Эти «слова нулевых» предельно индивидуальны и одновременно с этим предельно всеобщи. Они объединяют разные социальные страты, людей разного уровня образования и доходов. Собирая слова, Гасан Гусейнов делает то, на что неспособны традиционные инертные словари, в которых невозможно обнаружить живого дыхания жизни. Его истории, подслушанные в электричке по дороге в Переделкино, становятся анекдотами, а статьи о русском языке — жареными филологическими новостями, в которых каждый узнает себя.

 

Бестиарий в словесности и изобразительном искусстве. Составитель А. Л. Львова. М., «Intrada», 2012, 183 стр.

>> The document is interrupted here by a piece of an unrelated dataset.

-- ==== Sys2Proof/Laws/Exec.lean ====
section
/-! SUPPORT. The meaning of each instruction: one equation per constructor, so that no proof unfolds the dispatch. -/

namespace Sys2Proof.Machine

set_option Elab.async false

Уже второй год подряд в «неэффективном» РГГУ проходят конференции, посвященные бестиариям. Бестиариями, как известно, в Средневековье называли сборники «зоологических статей, в которых наряду со сведениями о реальных животных содержалась информация о вымышленных существах (василиске, кентавре, единороге и т. д.). Описания животных зачастую далеки от истины. Они имеют нравоучительно-аллегорический смысл и являются одним из видов мистической зоологии, отразившейся также в изобразительном искусстве, в проповедях и поэзии», — пишет А. В. Скрябина в статье «Странно безобразные образы „Магического бестиария”» Николая Кононова». Трудно перечислить все статьи данного сборника, заслуживающие прочтения. Это и работа «Риторический бестиарий Кантемира» — о незаслуженно забытом русском классике, из которого черпали многие наши поэты, авторства О. Л. Довгий, и статья В. К. Былинина и Д. М. Магомедовой «Из наблюдений над бестиарием Александра Блока: Птицы Гамаюн, Сирин, Алконост и другие». И исследование Бориса Орехова и Марии Рыбиной «Животный мир „Слова о полку Игореве” в переводе Филиппа Супо». Рецепция бестиария древнерусского памятника французским сюрреалистом — воистину захватывающий сюжет! Борис Орехов, кстати, известен как молодой ученый из Уфы, вычленивший из тысяч страниц новостного сайта Lenta.ru ключевые слова последнего десятилетия, среди которых большинство техногенных: «авиакомпания, айпад, айфон, блог, видео, кризис, мега, модернизация, нанотехнология, нацпроект, несогласный, оборотень, откат, перезагрузка, превед, распил, рында, соцсеть, спецоперация и супермен».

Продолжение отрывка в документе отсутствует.